▶ Problem to solve
Would you please return the lines of the entries below starting at the line that has "be written. -/" and ending at the line that has "set when the", both included, exactly as they are?

** Record excerpts follows **

-- ==== Sys2Proof/Certificates/Slice0/Obligations.lean ====
section
/-! DEFINITION. The statements for the provers, with the few notions they are written in. Each docstring names the rules of
spec/ it formalises. -/

/-! ### Notions -/

namespace Sys2Proof.Spec

open Sys2Proof.Machine

/-- The source operand `o` resolves to `v`: a literal to itself, a register reference to the register's value. -/
def ReadsAs (s : State) (o : Operand) (v : Word) : Prop :=
  o = .lit v ∨ ∃ i : RegIndex, o = .reg i ∧ s.regs[i] = v

/-- The operand is no register reference, so it cannot be written. -/
def NotRegister (o : Operand) : Prop := ∀ d, o ≠ .reg d

/-- The answer is a core FAULTED with `f` at the pc of `s`, the output stream and pc as in `s`. -/
def Raises (r : Result) (s : State) (f : FaultInfo) : Prop :=
  ∃ t, r = .next t ∧ t.run = .faulted ⟨f, s.pc⟩ ∧ t.outs = s.outs ∧ t.pc = s.pc

/-- The meaning of a three-operand instruction whose result is the number `res vb vc`, a Word: the destination gets it
and pc advances by 4; the faults come in the order b, c, a; the words are the opcode and the operands. -/
def ThreeOperands (mk : Operand → Operand → Operand → Instr) (op : Cell) (res : Word → Word → Nat) : Prop :=
  ∀ (s : State) (a b c : Operand),
    (∀ d vb vc, a = .reg d → ReadsAs s b vb → ReadsAs s c vc →
      exec (mk a b c) s = .next { s with regs := s.regs.set d (BitVec.ofNat 15 (res vb vc)), pc := s.pc + 4 }) ∧
    (∀ w, b = .invalid w → Raises (exec (mk a b c) s) s (.invalidAddressingMode w)) ∧
    (∀ vb w, ReadsAs s b vb → c = .invalid w → Raises (exec (mk a b c) s) s (.invalidAddressingMode w)) ∧
    (∀ vb vc, ReadsAs s b vb → ReadsAs s c vc → NotRegister a →
      Raises (exec (mk a b c) s) s (.invalidWriteTarget a.toCell)) ∧
    encode (mk a b c) = [op, a.toCell, b.toCell, c.toCell]

/-- The meaning of a two-operand instruction `op a b` that writes the number `res vb`, a Word. -/
def TwoOperands (mk : Operand → Operand → Instr) (op : Cell) (res : Word → Nat) : Prop :=
  ∀ (s : State) (a b : Operand),
    (∀ d vb, a = .reg d → ReadsAs s b vb →
      exec (mk a b) s = .next { s with regs := s.regs.set d (BitVec.ofNat 15 (res vb)), pc := s.pc + 3 }) ∧
    (∀ w, b = .invalid w → Raises (exec (mk a b) s) s (.invalidAddressingMode w)) ∧
    (∀ vb, ReadsAs s b vb → NotRegister a → Raises (exec (mk a b) s) s (.invalidWriteTarget a.toCell)) ∧
    encode (mk a b) = [op, a.toCell, b.toCell]

/-- The state after a jump to `target`: pc is the target, which enters the jump-destination set when the
instrumentation layer is enabled. -/
def jumped (s : State) (target : Cell) : State :=
  { s with
    pc := target
    jdest := if s.params.debugEnable then insertAddr s.jdest target.toNat else s.jdest }

/-- The meaning of a conditional jump taken when `taken v` of its first operand holds. -/
def ConditionalJump (mk : Operand → Operand → Instr) (op : Cell) (taken : Word → Prop) : Prop :=
  ∀ (s : State) (a b : Operand),
    (∀ v t, ReadsAs s a v → taken v → ReadsAs s b t →
      exec (mk a b) s = .next (jumped s (t.setWidth 16))) ∧
    (∀ v, ReadsAs s a v → ¬taken v → exec (mk a b) s = .next { s with pc := s.pc + 3 }) ∧
    (∀ w, a = .invalid w → Raises (exec (mk a b) s) s (.invalidAddressingMode w)) ∧
    (∀ v w, ReadsAs s a v → taken v → b = .invalid w → Raises (exec (mk a b) s) s (.invalidAddressingMode w)) ∧
    encode (mk a b) = [op, a.toCell, b.toCell]

/-- The core is about to execute `i`: RUNNING, pc inside memory, the words from pc on decode to `i`. -/
def AtInstr (s : State) (i : Instr) : Prop :=
  s.run = .running ∧ s.pc.toNat < s.memSize ∧ ∃ rest, decode (s.cellsFrom s.pc.toNat 4) = .ok (i, rest)

/-- A step of an enabled layer that finds `i` at pc, unchanged since it was last fetched there, leaves `i` in the slot
of that address. -/
def CachedBeforeItExecutes (i : Instr) : Prop :=
  ∀ s : State, AtInstr s i → s.params.debugEnable = true → s.hold = .none →
    (slotAt s.dcache s.pc.toNat = none ∨ slotAt s.dcache s.pc.toNat = some i) →
    ∃ t, step s = .next t ∧ slotAt t.dcache s.pc.toNat = some i

/-- The buffer is `n` escape characters, the character `ch` that is delivered, and `rest`. Without the hook nothing is
an escape. -/
def EscapesThen (esc : Bool) (buf : List Nat) (n ch : Nat) (rest : List Nat) : Prop :=
  buf = List.replicate n 37 ++ ch :: rest ∧ if esc then ch ≠ 37 else n = 0

/-- The buffer is `n` escape characters and nothing else. -/
def OnlyEscapes (esc : Bool) (buf : List Nat) (n : Nat) : Prop :=
  buf = List.replicate n 37 ∧ (esc = false → n = 0)

/-- The registers after `n` escape characters were consumed. -/
def regsAfterEscapes (s : State) (n : Nat) : Vector Word 8 :=
  if n = 0 then s.regs else s.regs.set 7 (BitVec.ofNat 15 s.params.escapeValue)

/-- `NextChar()` takes `ch` and leaves `u`: from the buffer, or from the host's next line with its newline. -/
def Delivers (s : State) (ch : Nat) (u : State) : Prop :=
  (∃ n rest, EscapesThen s.params.escapeEnable s.inbuf n ch rest ∧
    u = { s with inbuf := rest, regs := regsAfterEscapes s n }) ∨
  ∃ m n line lines rest, OnlyEscapes s.params.escapeEnable s.inbuf m ∧ s.hostLines = line :: lines ∧
    EscapesThen s.params.escapeEnable (line ++ [10]) n ch rest ∧
    u = { s with inbuf := rest, hostLines := lines, regs := regsAfterEscapes s (m + n) }

/-- The buffer holds no character to deliver and the host supplies no line. -/
def NoInput (s : State) (m : Nat) : Prop := OnlyEscapes s.params.escapeEnable s.inbuf m ∧ s.hostLines = []

/-- The destination operand of the instructions that write a register and nothing else. -/
def destOf : Instr → Option Operand
  | .set a _ => some a
  | .eq a _ _ => some a
  | .gt a _ _ => some a
  | .add a _ _ => some a
  | .mult a _ _ => some a
  | .mod a _ _ => some a
  | .and a _ _ => some a
  | .or a _ _ => some a
  | .not a _ => some a
  | .rmem a _ => some a
  | .halt | .push _ | .pop _ | .jmp _ | .jt _ _ | .jf _ _ | .wmem _ _ | .call _ | .ret | .out _ | .inp _ | .noop => none

/-- The source operands of an instruction (the S columns of the opcode map). -/
def sourcesOf : Instr → List Operand
  | .set _ b => [b]
  | .push a => [a]
  | .eq _ b c => [b, c]
  | .gt _ b c => [b, c]
  | .jmp a => [a]
  | .jt a b => [a, b]
  | .jf a b => [a, b]
  | .add _ b c => [b, c]
  | .mult _ b c => [b, c]
  | .mod _ b c => [b, c]
  | .and _ b c => [b, c]
  | .or _ b c => [b, c]
  | .not _ b => [b]
  | .rmem _ b => [b]
  | .wmem a b => [a, b]
  | .call a => [a]
  | .out a => [a]
  | .halt | .pop _ | .ret | .inp _ | .noop => []

/-- The instruction jumps in this state: the outcome JUMP of 40_execution_loop.md R87. -/
def Jumps (s : State) : Instr → Prop
  | .jmp _ => True
  | .call _ => True
  | .ret => True
  | .jt a _ => ∃ v, ReadsAs s a v ∧ v ≠ 0
  | .jf a _ => ReadsAs s a 0
  | .halt | .set _ _ | .push _ | .pop _ | .eq _ _ _ | .gt _ _ _ | .add _ _ _ | .mult _ _ _ | .mod _ _ _ | .and _ _ _
  | .or _ _ _ | .not _ _ | .rmem _ _ | .wmem _ _ | .out _ | .inp _ | .noop => False

/-- Two cores that a program cannot tell apart: everything but the instrumentation layer's own state agrees. -/
def SameCore (s t : State) : Prop :=
  t.regs = s.regs ∧ t.pc = s.pc ∧ t.stack = s.stack ∧ t.mem = s.mem ∧ t.run = s.run ∧ t.inbuf = s.inbuf ∧
  t.outs = s.outs ∧ t.hostLines = s.hostLines ∧ (t.hold = .input ↔ s.hold = .input) ∧
  t.params.lastCell = s.params.lastCell ∧ t.params.escapeEnable = s.params.escapeEnable ∧
  t.params.escapeValue = s.params.escapeValue

/-- Two cores agree: the same core, or FAULTED with the same record and output stream, where nothing else is
specified (40_execution_loop.md R92). -/
def Agree (s t : State) : Prop :=
  (s.isFaulted = false ∧ SameCore s t) ∨
  ∃ r, s.run = .faulted r ∧ t.run = .faulted r ∧ t.outs = s.outs ∧ t.pc = s.pc

/-- The outcomes of two runs agree. -/
def OutcomesAgree (x y : Result) : Prop :=
  match x, y with
  | .next s, .next t => Agree s t
  | .fault f, .fault g => f = g
  | .next _, .fault _ | .next _, .refused _ | .fault _, .next _ | .fault _, .refused _ | .refused _, _ => False

/-- The fetch of `i` by an enabled layer raises no SelfModifyingCodeDetected. -/
def Unmodified (s : State) (i : Instr) : Prop :=
  s.params.smcCheckEnable = false ∨ slotAt s.dcache s.pc.toNat = none ∨ slotAt s.dcache s.pc.toNat = some i

/-- An operand word of `i`, in any position, names a watched register. -/
def NamesWatched (s : State) (i : Instr) : Prop := ∃ r : RegIndex, Operand.reg r ∈ i.operands ∧ s.watch[r] = true

/-- The mnemonics of the opcode map, in the order of the opcodes (30_encoding.md R65). -/
def mnemonics : List String :=
  ["halt", "set", "push", "pop", "eq", "gt", "jmp", "jt", "jf", "add", "mult"] ++
  ["mod", "and", "or", "not", "rmem", "wmem", "call", "ret", "out", "in", "noop"]

/-- `RenderOperand(v)` on the raw word (47_disassembly_cache.md R193). -/
def operandText (v : Cell) : String :=
  if 32768 ≤ v.toNat ∧ v.toNat < 32776 then "r" ++ Nat.repr (v.toNat - 32767) else Nat.repr v.toNat

/-- The state after the layer has cached `i`. -/
def cached (s : State) (i : Instr) : State := { s with dcache := fillSlot s.dcache s.pc.toNat i }

end Sys2Proof.Spec

open Sys2Proof Sys2Proof.Machine Sys2Proof.Spec

/-! ### The instructions: result, completion, faults in their order, encoding -/

/-- `halt` (43_control_transfer.md R120): HALTED(EXPLICIT), pc and all else as they were; zero-filled memory decodes as
`halt`; cached like any other instruction. `noop` (R126): only pc advances; cached too; behind a `noop` in the last cell
the next iteration is the halt OFF_END. -/
def Obligations.HaltStopsAndNoopOnlyAdvances : Prop :=
  (∀ s, exec .halt s = .next { s with run := .halted .explicit }) ∧
  encode .halt = [0] ∧ (∀ rest, decode (0 :: rest) = .ok (.halt, rest)) ∧ CachedBeforeItExecutes .halt ∧
  (∀ s : State, exec .noop s = .next { s with pc := s.pc + 1 }) ∧ encode .noop = [21] ∧ CachedBeforeItExecutes .noop ∧
  ∀ s : State, s.run = .running → s.pc.toNat + 1 = s.memSize →
    ∃ t, exec .noop s = .next t ∧ step t = .next { t with run := .halted .offEnd }

/-- `set a b` (41_move_stack.md R100). The fault order is that of the rule (R90: the spec's decision D10). -/
def Obligations.SetCopiesAValue : Prop := TwoOperands .set 1 fun vb => vb.toNat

** End of Record excerpts **

▶ Result of this task
/-- The operand is no register reference, so it cannot be written. -/
def NotRegister (o : Operand) : Prop := ∀ d, o ≠ .reg d

/-- The answer is a core FAULTED with `f` at the pc of `s`, the output stream and pc as in `s`. -/
def Raises (r : Result) (s : State) (f : FaultInfo) : Prop :=
  ∃ t, r = .next t ∧ t.run = .faulted ⟨f, s.pc⟩ ∧ t.outs = s.outs ∧ t.pc = s.pc

/-- The meaning of a three-operand instruction whose result is the number `res vb vc`, a Word: the destination gets it
and pc advances by 4; the faults come in the order b, c, a; the words are the opcode and the operands. -/
def ThreeOperands (mk : Operand → Operand → Operand → Instr) (op : Cell) (res : Word → Word → Nat) : Prop :=
  ∀ (s : State) (a b c : Operand),
    (∀ d vb vc, a = .reg d → ReadsAs s b vb → ReadsAs s c vc →
      exec (mk a b c) s = .next { s with regs := s.regs.set d (BitVec.ofNat 15 (res vb vc)), pc := s.pc + 4 }) ∧
    (∀ w, b = .invalid w → Raises (exec (mk a b c) s) s (.invalidAddressingMode w)) ∧
    (∀ vb w, ReadsAs s b vb → c = .invalid w → Raises (exec (mk a b c) s) s (.invalidAddressingMode w)) ∧
    (∀ vb vc, ReadsAs s b vb → ReadsAs s c vc → NotRegister a →
      Raises (exec (mk a b c) s) s (.invalidWriteTarget a.toCell)) ∧
    encode (mk a b c) = [op, a.toCell, b.toCell, c.toCell]

/-- The meaning of a two-operand instruction `op a b` that writes the number `res vb`, a Word. -/
def TwoOperands (mk : Operand → Operand → Instr) (op : Cell) (res : Word → Nat) : Prop :=
  ∀ (s : State) (a b : Operand),
    (∀ d vb, a = .reg d → ReadsAs s b vb →
      exec (mk a b) s = .next { s with regs := s.regs.set d (BitVec.ofNat 15 (res vb)), pc := s.pc + 3 }) ∧
    (∀ w, b = .invalid w → Raises (exec (mk a b) s) s (.invalidAddressingMode w)) ∧
    (∀ vb, ReadsAs s b vb → NotRegister a → Raises (exec (mk a b) s) s (.invalidWriteTarget a.toCell)) ∧
    encode (mk a b) = [op, a.toCell, b.toCell]

/-- The state after a jump to `target`: pc is the target, which enters the jump-destination set when the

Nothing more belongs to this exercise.